I've got some thoughts on this, but been a bit tied up.
First off, I've got some personal exposure to these processes. I was on the grand jury for 2 years and I also defended cases like these, not just alleged CSC, but CSC in a resort town where neither the victim or suspects were residents of the state, let alone the county.
In regards to the alleged incident. I don't find anything credible on its face without something to corroborate it. That's not a shaded bias against the victim or defendant, but more a quest for what is likely to be proven in court. So victim says "X", what else do you have to corroborate to prove that? Same goes for defendant's, you've got an alibi, let me talk to who can place you somewhere else, and then lets hope you've got a cc receipt or something. So I don't really want to debate facts where we have zero evidence to corroborate anything, and I'm certainly not passing judgement on what may or may not be true, or taking sides. I just think its worthless to discuss credibility and what might be true.
From an indictment standpoint, the old "ham sandwich" saying was pretty much true in my experience. In our jurisdiction, we had 18 assembled, 12 votes needed to indict, and some days we only had 12 people show up. Our county didn't continue that day, we just did it with 12, which gave me immense power BTW. (Side story, Dan Dantoni, Marshall coach and brother of Mike, owes me a few years of his life, his case showed up the day we had 12 and I voted no, but that's a story for another day). Our process was simple, our county has 4-5 incorporated cities with their own government, and unincorporated areas. So each jurisdiction would send the lowest member of the staff totem pole and that cop would read the arrest warrant for every pending case. We saw the prosecutor for 5 minutes in the morning, that was it. We didn't even vote on a single case. If Myrtle Beach had 70 cases, he'd read them all, and we'd vote for all 70 at once. I didn't like that and after a few months, if something seemed shady, I'd step in and ask them to pull that one out and we'd vote on it separately, but it was still a joke for the most part. It was also like pulling teeth to get the other 17 to allow me to single out one case for discussion. Other things made it a joke, one town would send a cop that could barely read, so imagine how focused we were on facts when the guy could barely read a full sentence.
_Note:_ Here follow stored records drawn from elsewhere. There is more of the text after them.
/-- Classify a test (R348). -/
def testOut (n : Nvl) (vh dv : Int) (dt : Nat) : TestOut :=
  let c := capFrac dt dv.toNat
  let e := energyOf c (vhOf vh) (vstopU n.vstop)
  if dv ≤ 0 ∨ 2047 ≤ dv ∨ c.num < 80000 * c.den ∨ 2750000 * c.den < c.num then .invalid
  else if vhOf vh ≤ vstopU n.vstop ∨ tooLow e then .low c e else .pass c e

/-- The Blotter has measured the two codes and, between the sample instants, Δt in core cycles (R347). -/
def measured (n : Nvl) (vh dv : Int) (dt : Nat) : Bool :=
  match n.sampA, n.sampB with
  | some (a, ta), some (b, tb) => a == vh && b == dv && tb / 2 - ta / 2 == dt
  | _, _ => false

/-- A test ends with what its two samples gave (R347 to R350): the gate decides before a waiting test starts. Log entry 37,
DEDUCED. -/
def testEnd (vh dv : Int) (dt : Nat) (s : State) : State :=
  if !s.nvl.testRun || !measured s.nvl vh dv dt then s
  else
    let n := s.nvl
    let n := { n with vh := roundNat (vhOf vh) (10000 * uvUnit), dvuv := narrowU16 (roundDiv (dv * 9375) 1024)
                      testRun := false, testAt := some s.now }
    let good := fun (c e : Frac) (pass : Bool) (r : BlotRes) =>
      { n with result := r, capUf := c.num / (1000 * c.den), eavl := min 65535 (e.num / (e.den * tenMicroJ)), cap := c
               q := qLoad c (vhOf vh) (vstopU n.vstop), testOk := pass, seen := true, blotFail := n.blotFail || !pass
               cresync := n.cresync || n.resync, resync := false }
    let n := match testOut n vh dv dt with
      | .invalid => { n with result := .invalid, q := {}, testOk := false, blotFail := true, resync := false }
      | .low c e => { good c e false .low with headNew := false }
      | .pass c e => good c e true .pass
    let s := { s with nvl := n }
    if n.queue.isEmpty then testWaiting s else gateArm s

/-! ## The gate (R350) -/

/-- The last test is younger than BPERIOD. -/
def testYoung (s : State) : Bool :=
  match s.nvl.testAt with
  | some t => decide (s.now - t < bperiodTicks s.nvl.bperiod)
  | none => false

/-- The gate may call a test at this evaluation: not right after a test has ended, and where that test ended LOW, for the records queued
then once BPERIOD has passed (R350, R355). Log entry 37, DEDUCED. -/
def mayTest (s : State) : Bool :=
  s.nvl.testAt != some s.now && (s.nvl.headNew || s.nvl.result != .low || !testYoung s)

/-- The 12 snapshot words, excerpt and the rest of a record's body from byte 0x004 to 0x3FB (R343). -/
def recordBody (s : State) (q : LogRec) : List Byte :=
  natLe 4 (s.nvl.seq + 1) ++ natLe 2 q.event ++ natLe 1 q.cls ++ natLe 1 q.rail ++ natLe 4 q.gen ++ natLe 4 q.secs
    ++ natLe 4 q.subus ++ natLe 4 s.nvl.lap ++ natLe 1 (b2n q.silOld + 2 * b2n q.silNone) ++ natLe 1 q.sil.length
    ++ natLe 2 0 ++ q.snap.flatMap leBytes ++ leBytes (nvlBlot s) ++ leBytes (nvlCount s) ++ List.replicate 40 0
    ++ q.sil.flatMap (fun e => natLe 8 e.toNat) ++ List.replicate (8 * (111 - q.sil.length)) 0xFF ++ natLe 4 0

/-- Program phase 1 of the head record into the write slot: OPEN, then the body (R340). -/
def openSlot (s : State) : State :=
  match s.nvl.queue with
  | [] => s
  | q :: _ =>
    let body := recordBody s q
    let s := putState stOpen s.nvl.wslot s
    { s with flash := flashProgList s.flash (slotAddr s.nvl.wslot + 4) (body ++ natLe 4 (crc32 body)) }

/-- The head record leaves the queue without having been committed (R351, R353). -/
def dropHead (s : State) : State :=
  gateArm { s with nvl := { s.nvl with queue := s.nvl.queue.drop 1, headNew := true, drop := true
                                       dropCnt := satInc 255 s.nvl.dropCnt } }

/-- Due erases run before a slot is written, when the flash may be erased (R341, R352). -/
def eraseAll (s : State) : State := if logMayErase s then forEach s.nvl.eraseDue eraseBlock s else s

/-- Open the write slot for the head record, when it is FREE; else the record is dropped (R340, R353). Log entry 37, DEDUCED. -/
def openFree (s : State) : State :=
  if slotState s.flash s.nvl.wslot = stFree then openSlot s
  else dropHead { s with nvl := { s.nvl with busy := false, retry := false } }

/-- A commit starts (R351). Slots still to be voided are voided, and due blocks erased, first. Log entry 37, DEDUCED. -/
def commitStart (s : State) : State :=
  let s := eraseAll (if s.nvl.voidDue then voidOpen s else s)
  openFree { s with nvl := { s.nvl with busy := true, retry := false } }

/-- The gate holds the head record. -/
def gateHold (s : State) : State := { s with nvl := { s.nvl with holdPend := true } }

/-- The gate calls a test: the one that runs serves it (R350, R355). -/
def gateTest (s : State) : State := if s.nvl.testRun then s else testStart s

/-- The gate decides whether the head record may start (R350); a commit waits for the end of a full load that reads the flash
(R352). -/
def gate (s : State) : State :=
  let n := s.nvl
  if n.queue.isEmpty || n.busy || !hadcUp s then s
  else if !winOpen s || n.scan || s.hadc.mon.macDev then gateHold s
  else
    match n.v87 with
    | none => gateHold s
    | some v =>
      if tooLow (eVoltage n v) || !n.seen then gateHold s
      else if tooLow (eCounter n) then
        if n.testRun || mayTest s then gateTest { s with nvl := { s.nvl with resync := true } }
        else gateHold s
      else if n.testOk && testYoung s then if loadReads s then s else commitStart s
      else if n.testRun || mayTest s then gateTest s
      else gateHold s

/-- The gate has its turn; then a test that waits (R347, R350). -/
def gateTurn (s : State) : State := testWaiting (gate s)

/-! ## Commit, erase (R339, R351, R353) -/

/-- The write position advances; a pass of the ring completes after slot 255, and a move into the erased block makes the
erase of the next one due, unless it would begin pass 1,000,000. -/
def advance (s : State) : State :=
  let w := (s.nvl.wslot + 1) % 256
  let lap := if w = 0 then s.nvl.lap + 1 else s.nvl.lap
  let s := { s with nvl := { s.nvl with wslot := w, lap := lap } }
  if w % 4 ≠ 0 then s
  else
    let k := (w / 4 + 1) % 64
    if s.nvl.stopped then s
    else if enduranceOver k lap then endurance s
    else eraseLater 0 k s

/-- The erases that waited for the commit follow it (R351). -/
def erasePending (s : State) : State := if s.nvl.eraseDue.isEmpty then s else rearm 0 .logBlockErase s

/-- COMMITTED is programmed (R349, R351). Log entry 11, DESIGN CHOICE. -/
def commitDone (s : State) : State :=
  if !s.nvl.busy then s
  else
    let s := putState stCommitted s.nvl.wslot s
    let n := s.nvl
    let s := { s with nvl := { n with
      busy := false, retry := false, logged := true, seq := n.seq + 1, queue := n.queue.drop 1, headNew := true
      q := qDebit n.q (vstopU n.vstop) } }
    testWaiting (gateArm (erasePending (advance s)))

/-- A program was not confirmed within 1.0 ms (R351): the slot becomes VOID; one retry in the next slot, then the record
is discarded. -/
def programTimeout (s : State) : State :=
  if !s.nvl.busy then s
  else
    let again := !s.nvl.retry
    let s := advance (putState 0 s.nvl.wslot (media 3 s))
    if again then openFree { s with nvl := { s.nvl with retry := true } }
    else testWaiting (erasePending (dropHead { s with nvl := { s.nvl with busy := false, retry := false } }))

/-- The oldest due block erase runs, or waits for the window, a load, or a commit (R281, R339, R351, R352). Log entry 37,
DEDUCED. -/
def blockErase (s : State) : State :=
  match s.nvl.eraseDue with
  | [] => s
  | k :: _ => if logMayErase s then erasePending (eraseBlock k s) else rearm (1024 * usTicks) .logBlockErase s

/-! ## Read-out (R354) -/

/-- A write to NVL_RDCTRL (R354, R356). -/
def rdctrlWrite (w : Word) (s : State) : State :=
  let a := bits w 0 8
  let r := { s.nrd with rdErr := s.nrd.rdErr && !bitw w 30, age := BitVec.ofNat 8 a, ready := false }
  match if s.nvl.scan then none else slotOfAge s.flash (committedSlots s.flash) a 256 with
  | none => { s with nrd := { r with rdErr := true, fetch := none } }
  | some i => { s with nrd := { r with fetch := some i } }

/-- The record stands in the read buffer. -/
def fetchDone (s : State) : State :=
  match s.nrd.fetch with
  | none => s
  | some i =>
    let b := flashReadList s.flash (slotAddr i) 1024
    let ok := leNat (b.drop 0x3FC) == crc32 ((b.drop 4).take 0x3F8)
    { s with nrd := { s.nrd with buf := b, ptr := 0, crcOk := ok, ready := true, fetch := none } }

/-- A read of NVL_RDDATA: the next word; the pointer advances by 4 bytes. -/
def rddataNext (s : State) : State :=
  if s.nrd.ready then { s with nrd := { s.nrd with ptr := (s.nrd.ptr + 4) % 1024 } } else s

/-! ## NVL_TIME and NVL_CFG (R356) -/

/-- DPWM ticks in a second. -/
def secTicks : Nat := 1000000 * usTicks

/-- A second has elapsed. -/
def timeTick (s : State) : State :=
  rearm secTicks .nvlTimeTick { s with nvl := { s.nvl with secs := s.nvl.secs + 1, secAt := s.now } }

/-- A write to NVL_TIME sets the value, which then advances once per second. -/
def timeWrite (w : Word) (s : State) : State :=
  rearm secTicks .nvlTimeTick { s with nvl := { s.nvl with secs := w, secAt := s.now } }

/-- A write to NVL_CFG: the period of the Blotter runs anew. Log entry 37, DEDUCED. -/
def nvlCfgWrite (w : Word) (s : State) : State :=
  let s := { s with nvl := { s.nvl with vstop := BitVec.ofNat 10 (bits w 16 10), bperiod := BitVec.ofNat 16 (bits w 0 16) } }
  rearm (bperiodTicks s.nvl.bperiod) .blotterTest s

/-- A write to NVL_CTRL (R347). -/
def blotWrite (w : Word) (s : State) : State := if bits w 24 8 = 0xA5 ∧ bitw w 23 then testStart s else s

end Sys2Proof.Machine
end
The only time we didn't follow that process is if it was some corruption case with local officials. That required state LE to investigate and when they showed up that investigator would at least give us an overview from a detailed report. It was much more involved evidence, but those were one off situations.
I would hope there are other jurisdictions doing better work, but I'd bet a bunch of them have a similar rubber stamp process. Zero evidence is presented, no witnesses, no prosecutor, just a cop reading the arrest warrant. It was a joke.
As for crimes like this where the victim and defendant's are not residents. Cases like these aren't treated with the same priority as if all parties live in that county. Shouldn't be that way, but in reality there is something to out of sight out of mind in regards to this. Much easier for a prosecutor to dispose of it in a way that gets it off her list rather than what is right. Is it possible a prosecutor looked at the evidence and flat told the victim she was in for a rough process where he/she may not have if the victim was local? Sure. If there was even one or two facts off, then a prosecutor could easily explain its a tough case to try, you're going to have to travel here 2-3 times, miss work, be available when the court schedules this, and undergo 2 different sets of attorneys picking your story apart. That they'd be glad to take it to court, but that's what your facing, etc. So in reality it could be a strong case and just didn't get the prosecutors energy it should have. Or it could have been a really bad case and she was flat out told it was a bad case. Hard to say, but her not living there clearly was a factor. I guarantee if the prosecutor had to run it by the DA before he/she moved to dismiss it, the words "the victim and defendants don't live here and will never come back" came out of his or her mouth.
As for Patricia, he came out strong in his statement. Which means one of two things. One, he knows the case better than anyone and by stating his innocence so strong he's not worried one bit about the victim coming at him with her version at this point. I know he was in a position where he had to say something, but he didn't hide behind generic soft stuff, he came out strong and I think that is unlikely if this could possibly bite him in the ass at this point. There isn't a statute of limitations, so he has to know the danger of awaking a sleeping dog. So TWO, if he did that, he's an idiot. Since I don't think he's an idiot, I'm guessing facts are on his side in this if the details ever come to light.
As for the NFL aspect, I really don't like to speculate. I was hopeful that facts and reasonable thoughts would govern past discipline situations. I'm done speculating on things that originate at that level.